TPC-H Benchmark: TiDB Cloud Lake vs. Snowflake
Quick Overview
TPC-H
The TPC-H benchmark is a standard for evaluating decision support systems, focusing on complex queries and data maintenance. This analysis compares TiDB Cloud Lake with Snowflake using the TPC-H SF100 (SF1 = 6 million rows) dataset, encompassing 100GB of data and approximately 600 million rows across 22 queries.
Snowflake and TiDB Cloud Lake
Snowflake: Snowflake is renowned for its advanced features such as separating storage and compute, scalable computing on demand, data sharing, and cloning capabilities.

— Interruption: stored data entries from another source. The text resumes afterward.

/-- The last chunk of a core's list completes its coverage, any other one advances the list. -/
theorem chunkPassed_core (s : State) (n b : Nat) : (chunkPassed s n b).core n =
    if chunkCount s b n ≤ (s.core n).progress + 1 then { advanced (s.core n) with progress := 0, covAge := s.clk.opTime, overdue := false }
    else advanced (s.core n) := by
  unfold chunkPassed
  extract_lets c s'
  have hself : s'.core n = advanced (s.core n) := State.setCore_core_self ..
  rw [chunkCount_of_mem (show s'.mem = s.mem from rfl)]
  split
  · rw [coverageDone_core, hself]
    rfl
  · exact hself

theorem chunkPassed_clk (s : State) (n b : Nat) : (chunkPassed s n b).clk = s.clk :=
  (chunkPassed_frame (.refl [.fresh, .regs, .units, .log] s) (List.Subset.refl _)).same .clk (by decide)

/-! ### A chunk that fails (R339, R375) -/

/-- A strike is recorded against a unit. -/
def struckUnit (s : State) (u : Nat) : State :=
  (s.setCore u { s.core u with strikes := s.clk.dev :: recent s (s.core u).strikes }).bump (pgPair (u / 2)) 0x058 1

/-- A core is suspected after its unit has been struck. -/
def suspectedCore (s : State) (u n : Nat) : State :=
  unitLog ((struckUnit s u).setCore n { (struckUnit s u).core n with suspect := true, suspectAt := s.clk.dev }) 0x6205 (pairOwner s (u / 2)) n

/-- Whether the chunk that fails is the repetition of one that failed in the last 60 s. -/
def repeatsFailure (s : State) (n : Nat) : Bool := (s.core n).suspect && decide (s.clk.dev < (s.core n).suspectAt + 60000000000)

/-- What a failed chunk comes to: a repetition fences the core, and a first failure is a suspicion, which fences it where the unit has a strike. -/
def answerFailure (s : State) (n : Nat) : State :=
  let u := unitOf s n
  if repeatsFailure s n then fenceUnit (struckUnit s u) n 0x6206 (some n)
  else if (recent s (s.core u).strikes).isEmpty then suspectedCore s u n
  else fenceUnit (suspectedCore s u n) n 0x6111 (some n)

/-- A failed chunk is counted first. -/
theorem chunkStrike_eq (s : State) (n : Nat) : chunkStrike s n = answerFailure (s.bump pgSt 0x0A0 1) n := by
  unfold answerFailure
  rw [bump_unitOf]
  rfl

theorem struckUnit_core (s : State) (u k : Nat) : (struckUnit s u).core k =
    if k = u then { s.core u with strikes := s.clk.dev :: recent s (s.core u).strikes } else s.core k := by
  rw [struckUnit, State.bump_core]
  split
  · next h => rw [h, State.setCore_core_self]
  · next h => exact State.setCore_core_ne _ _ h

theorem suspectedCore_core (s : State) (u n k : Nat) : (suspectedCore s u n).core k =
    if k = n then { (struckUnit s u).core n with suspect := true, suspectAt := s.clk.dev } else (struckUnit s u).core k := by
  rw [suspectedCore, State.core, unitLog_units, ← State.core]
  split
  · next h => rw [h, State.setCore_core_self]
  · next h => exact State.setCore_core_ne _ _ h

section
variable (s : State) (u n : Nat)

theorem struckUnit_frame : Frame [.fresh, .regs, .units, .log] s (struckUnit s u) :=
  State.bump_frame (State.setCore_frame (.refl _ s) (by decide)) (by decide)

theorem suspectedCore_frame : Frame [.fresh, .regs, .units, .log] s (suspectedCore s u n) :=
  unitLog_frame (State.setCore_frame (struckUnit_frame s u) (by decide)) (by decide)

theorem struckUnit_pair (i : Nat) : (struckUnit s u).pair i = s.pair i := State.bump_pair ..

theorem suspectedCore_pair (i : Nat) : (suspectedCore s u n).pair i = s.pair i := by
  rw [suspectedCore, State.pair, unitLog_units, ← State.pair]
  exact struckUnit_pair s u i

theorem struckUnit_fenced (k : Nat) : ((struckUnit s u).core k).fenced = (s.core k).fenced := by
  rw [struckUnit_core]
  split
  · next h => rw [h]
  · rfl

theorem suspectedCore_fenced (k : Nat) : ((suspectedCore s u n).core k).fenced = (s.core k).fenced := by
  rw [suspectedCore_core]
  split
  · next h => exact h ▸ struckUnit_fenced s u n
  · exact struckUnit_fenced s u k

end

/-- What leaves fences, modes and which cores are fused off leaves a unit to be fenced. -/
theorem fenceUnit_fenced_later {W : List Field} {a s : State} {n : Nat} (hF : Frame W a s) (hp : .procs ∉ W) (hu : .fuses ∉ W) (hb : .boot ∉ W)
    (hfences : ∀ k, (s.core k).fenced = (a.core k).fenced) (hmode : ∀ i, (s.pair i).safe = (a.pair i).safe) (hup : spUp a = true)
    (hfused : a.coreFused n = false) (h : coreFenced a n = false) (cause : Nat) (faulty : Option Nat) {k : Nat} (hk : k ∈ unitCores a (unitOf a n)) :
    ((fenceUnit s n cause faulty).core k).fenced = true := by
  refine fenceUnit_fenced ((spUp_of_frame hF hp).trans hup) ((coreFused_of_frame hF hu n).trans hfused) ?_ cause faulty ?_
  · rwa [coreFenced_of_fences hfences hmode (hF.same .boot hb)]
  · rwa [unitCores_congr hmode, unitOf_congr hmode]

section
variable {s : State} {n : Nat}

/-- The first failure of a core in 60 s, with no other strike of its unit: the core is suspected and the unit struck. -/
theorem answerFailure_first (hs : recent s (s.core (unitOf s n)).strikes = [])
    (hr : (s.core n).suspect = false ∨ (s.core n).suspectAt + 60000000000 ≤ s.clk.dev) :
    ((answerFailure s n).core n).testing = (s.core n).testing ∧ ((answerFailure s n).core n).suspect = true ∧
      ((answerFailure s n).core n).suspectAt = (answerFailure s n).clk.dev ∧
      ((answerFailure s n).core (unitOf s n)).strikes = [(answerFailure s n).clk.dev] := by
  have hfirst : repeatsFailure s n = false := by
    rw [repeatsFailure]
    obtain hr | hr := hr
    · rw [hr, Bool.false_and]
    · rw [decide_eq_false (Nat.not_lt.2 hr), Bool.and_false]
  have hsuspected : answerFailure s n = suspectedCore s (unitOf s n) n := by
    rw [answerFailure, hfirst, if_neg Bool.false_ne_true, hs]
    rfl
  have hstrikes : ((struckUnit s (unitOf s n)).core (unitOf s n)).strikes = [s.clk.dev] := by rw [struckUnit_core, if_pos rfl, hs]
  rw [hsuspected, (suspectedCore_frame s (unitOf s n) n).same .clk (by decide)]
  refine ⟨?_, ?_, ?_, ?_⟩
  · rw [suspectedCore_core, if_pos rfl, struckUnit_core]
    split
    · next h => rw [← h]
    · rfl
  · rw [suspectedCore_core, if_pos rfl]
  · rw [suspectedCore_core, if_pos rfl]
  · rw [suspectedCore_core]
    split
    · next h => exact (congrArg (fun k => ((struckUnit s (unitOf s n)).core k).strikes) h.symm).trans hstrikes
    · exact hstrikes

/-- A repetition that fails, or a failure beside another strike of the unit, fences the unit. -/
theorem answerFailure_fenced (hs : recent s (s.core (unitOf s n)).strikes ≠ [] ∨ (s.core n).suspect = true ∧ s.clk.dev < (s.core n).suspectAt + 60000000000)
    (hup : spUp s = true) (hfused : s.coreFused n = false) (h : coreFenced s n = false) {k : Nat} (hk : k ∈ unitCores s (unitOf s n)) :
    ((answerFailure s n).core k).fenced = true := by
  unfold answerFailure
  extract_lets u
  split
  · exact fenceUnit_fenced_later (struckUnit_frame s u) (by decide) (by decide) (by decide) (struckUnit_fenced s u)
      (fun i => congrArg PairSt.safe (struckUnit_pair s u i)) hup hfused h _ _ hk
  next hfirst =>
  have hstruck : recent s (s.core u).strikes ≠ [] := by
    refine hs.resolve_right fun ⟨hsus, hnow⟩ => hfirst ?_
    rw [repeatsFailure, hsus, decide_eq_true hnow]
    rfl
  rw [if_neg (by simpa using hstruck)]
  exact fenceUnit_fenced_later (suspectedCore_frame s u n) (by decide) (by decide) (by decide) (suspectedCore_fenced s u n)
    (fun i => congrArg PairSt.safe (suspectedCore_pair s u n i)) hup hfused h _ _ hk

end

theorem chunkCompleteOp_failed {s : State} {n : Nat} (ht : (s.core n).testing = true) (hup : spUp s = true)
    (hset : s.selftest.coreBank.lookup n = none) : ∃ y, ChunkEnded n s y ∧ chunkCompleteOp s n false = answerFailure y n := by
  obtain ⟨y, hy, hop⟩ := chunkCompleteOp_of_active ht hup hset false
  exact ⟨y.bump pgSt 0x0A0 1, hy.bump .., hop.trans (chunkStrike_eq y n)⟩

/-! ### Coverage (R376, R382, R384, R439) -/

/-- A core whose coverage age passes its limit is OVERDUE, and stays so where its unit is withdrawn at once (R341). -/
theorem overdueOp_of_old {s : State} {n : Nat} (hfused : s.coreFused n = false) (ho : (s.core n).overdue = false)
    (h : 900000000000 < covAgeNs s n) : ((overdueOp s n).core n).overdue = true := by
  unfold overdueOp
  rw [if_neg (by simp [hfused, ho, h])]
  extract_lets p src s1 u
  have h1 : (s1.core n).overdue = true := by
    unfold s1
    rw [State.core, unitLog_units, State.bump_units, ← State.core, State.setCore_core_self]
  split
  · split
    · exact (moveCore_latchesHold ..).overdue n h1
    · exact h1
  · exact h1

section
variable {s : State} {n : Nat} (hn : s.boot.coverage.elem n = true) (hup : spUp s = true)
include hn hup

/-- A recorded core that passes its run is covered, and the fences of R179 that are due come last. -/
theorem coverageRunOp_passed : ∃ y, coverageRunOp s n true = dueFences y ∧ y.boot.coverage = s.boot.coverage.filter (fun c => c != n) ∧
    (y.core n).progress = 0 ∧ (y.core n).covAge = y.clk.opTime := by
  unfold coverageRunOp
  rw [if_neg (by rw [hn, hup]; exact Bool.false_ne_true)]
  extract_lets u s1 boot s2
  refine ⟨coverageDone (settleCore s2 u) n, if_pos rfl, ?_, ?_, ?_⟩
  · have hF : Frame [.fresh, .regs, .units, .log] s2 (coverageDone (settleCore s2 u) n) :=
      coverageDone_frame (settleCore_frame (.refl _ s2) (by decide)) (List.Subset.refl _)
    rw [hF.same .boot (by decide)]
    exact congrArg (fun x : BootSt => x.coverage.filter (fun c => c != n))
      ((account_frame (.refl [.fresh, .regs, .units] s) (List.Subset.refl _)).same .boot (by decide))
  · rw [coverageDone_core]
  · rw [coverageDone_core, coverageDone_clk]

/-- One that fails is fenced for this start, in a SAFE pair with its partner. -/
theorem coverageRunOp_failed : (coverageRunOp s n false).boot.coverage = s.boot.coverage.filter (fun c => !(unitCores s (unitOf s n)).elem c) ∧
    ∀ k ∈ unitCores s (unitOf s n), ((coverageRunOp s n false).core k).fenced = true := by
  unfold coverageRunOp
  rw [if_neg (by rw [hn, hup]; exact Bool.false_ne_true)]
  extract_lets u s1 boot _ us s2 s3 o
  rw [if_neg Bool.false_ne_true]
  have hus : us = unitCores s u := unitCores_congr (account_retunes s u).mode u
  have hboot : s2.boot.coverage = s.boot.coverage.filter (fun c => !us.elem c) :=
    congrArg (fun x : BootSt => x.coverage.filter (fun c => !us.elem c))
      ((account_frame (.refl [.fresh, .regs, .units] s) (List.Subset.refl _)).same .boot (by decide))
  have hF : Frame [.fresh, .mem, .regs, .units] s2 (if (s3.pair (n / 2)).safe || (s3.core o).clk == .off || s3.inRun o then s3
      else settleCore (wakeUnit s3 o) o) :=
    frame_ite (powerOff_frame (.refl _ s2) (by decide))
      (settleCore_frame (wakeUnit_frame (powerOff_frame (.refl _ s2) (by decide)) (by decide)) (by decide))
  refine ⟨?_, fun k hk => ?_⟩
  · rw [hF.same .boot (by decide), hboot, hus]
  · have hoff : (s3.core k).fenced = true := powerOff_fenced s2 (hus ▸ hk)
    split
    · exact hoff
    · exact ((wakeUnit_latchesHold s3 o).trans (settleCore_latchesHold _ o)).fenced k hoff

TiDB Cloud Lake: TiDB Cloud Lake offers similar functionalities to Snowflake, being a cloud-native data warehouse that also separates storage from computing and provides scalable computing as needed.
It positions itself as a modern, cost-effective alternative to Snowflake, especially for large-scale analytics.
Performance and Cost Comparison
- Data Loading Costs: TiDB Cloud Lake achieves a 48% cost reduction in data loading compared to Snowflake.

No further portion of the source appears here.